WHAT THIS TASK INVOLVES: Note each line of the listing that contains the string "putFlight", and copy it.

[Start of section]

/-! ### Publish.lean -/

theorem State.countFlash_apart (s : State) (h p : Nat) : Apart h s (State.countFlash s h p) := by
  unfold State.countFlash
  try dsimp only
  repeat' (first
    | with_reducible exact Apart.refl _ _ | (with_reducible apply Apart.after (State.upHide_apart _ _ _)))

theorem State.withhold_apart (s : State) (h p lba n : Nat) : Apart h s (State.withhold s h p lba n) := by
  unfold State.withhold
  try dsimp only
  repeat' (first
    | with_reducible exact Apart.refl _ _ | (with_reducible apply Apart.keptBy (State.upPort_kept _ _ _) (by decide))
    | (with_reducible apply Apart.after (State.upO_apart _ _ _)))

theorem State.trimEnds_apart (s : State) (h p lba n st : Nat) : Apart h s (State.trimEnds s h p lba n st) := by
  unfold State.trimEnds
  try dsimp only
  repeat' (first
    | with_reducible exact Apart.refl _ _ | with_reducible apply Apart.ite
    | (with_reducible apply Apart.after (State.countFlash_apart _ _ _))
    | (with_reducible apply Apart.after (State.withhold_apart _ _ _ _ _))
    | (with_reducible apply Apart.after (State.upO_apart _ _ _)))

theorem State.trimRefused_apart (s : State) (h p lba n : Nat) : Apart h s (State.trimRefused s h p lba n) := by
  unfold State.trimRefused
  try dsimp only
  repeat' (first
    | with_reducible exact Apart.refl _ _ | (with_reducible apply Apart.keptBy (State.upPort_kept _ _ _) (by decide))
    | (with_reducible apply Apart.after (State.trimEnds_apart _ _ _ _ _ _)))

theorem State.askTrim_apart (s : State) (h p lba n : Nat) : Apart h s (State.askTrim s h p lba n) := by
  unfold State.askTrim
  try dsimp only
  repeat' (first
    | with_reducible exact Apart.refl _ _ | with_reducible apply Apart.ite
    | (with_reducible apply Apart.after (State.trimRefused_apart _ _ _ _ _))
    | (with_reducible apply Apart.keptBy (State.enqueue_kept _ _ _ _ _) (by decide)))

/-! ### Flash.lean -/

theorem State.freeExtentNow_apart (s : State) (h idx : Nat) : Apart h s (State.freeExtentNow s h idx) := by
  unfold State.freeExtentNow
  try dsimp only
  repeat' (first
    | with_reducible exact Apart.refl _ _ | with_reducible apply Apart.ite
    | (with_reducible apply Apart.after (State.askTrim_apart _ _ _ _ _))
    | (with_reducible apply Apart.after (State.upO_apart _ _ _)) | split)

/-! ### Admit.lean -/

theorem State.giveBack_apart (s : State) (h : Nat) (f : Flight) : Apart h s (State.giveBack s h f) := by
  unfold State.giveBack
  try dsimp only
  repeat' (first
    | with_reducible exact Apart.refl _ _ | (with_reducible apply Apart.after (State.freeExtentNow_apart _ _ _))
    | (with_reducible apply Apart.after (State.upO_apart _ _ _))
    | (with_reducible apply Apart.after (Apart.foldl _ (fun _ _ => ?_) _ _)))

theorem State.putFlight_apart (s : State) (h : Nat) (f : Flight) : Apart h s (State.putFlight s h f) := by
  unfold State.putFlight
  try dsimp only
  repeat' (first
    | with_reducible exact Apart.refl _ _ | with_reducible apply Apart.ite
    | (with_reducible apply Apart.after (State.upQ_apart _ _ _))
    | (with_reducible apply Apart.after (State.dropFlight_apart _ _ _))
    | (with_reducible apply Apart.after (State.keep_apart _ _ _)))

/-! ### Queue.lean -/

theorem ringDisable_apart (h : Nat) (kind : RingKind) (n : Nat) (ctl : U32) (s : State) : Apart h s (ringDisable h
    kind n ctl s) := by
  unfold ringDisable
  try dsimp only
  repeat' (first
    | with_reducible exact Apart.refl _ _ | with_reducible apply Apart.ite
    | (with_reducible apply Apart.after (State.upQ_apart _ _ _)) | split)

[End of section]

ANSWER FOR THIS EXERCISE:
theorem State.putFlight_apart (s : State) (h : Nat) (f : Flight) : Apart h s (State.putFlight s h f) := by
  unfold State.putFlight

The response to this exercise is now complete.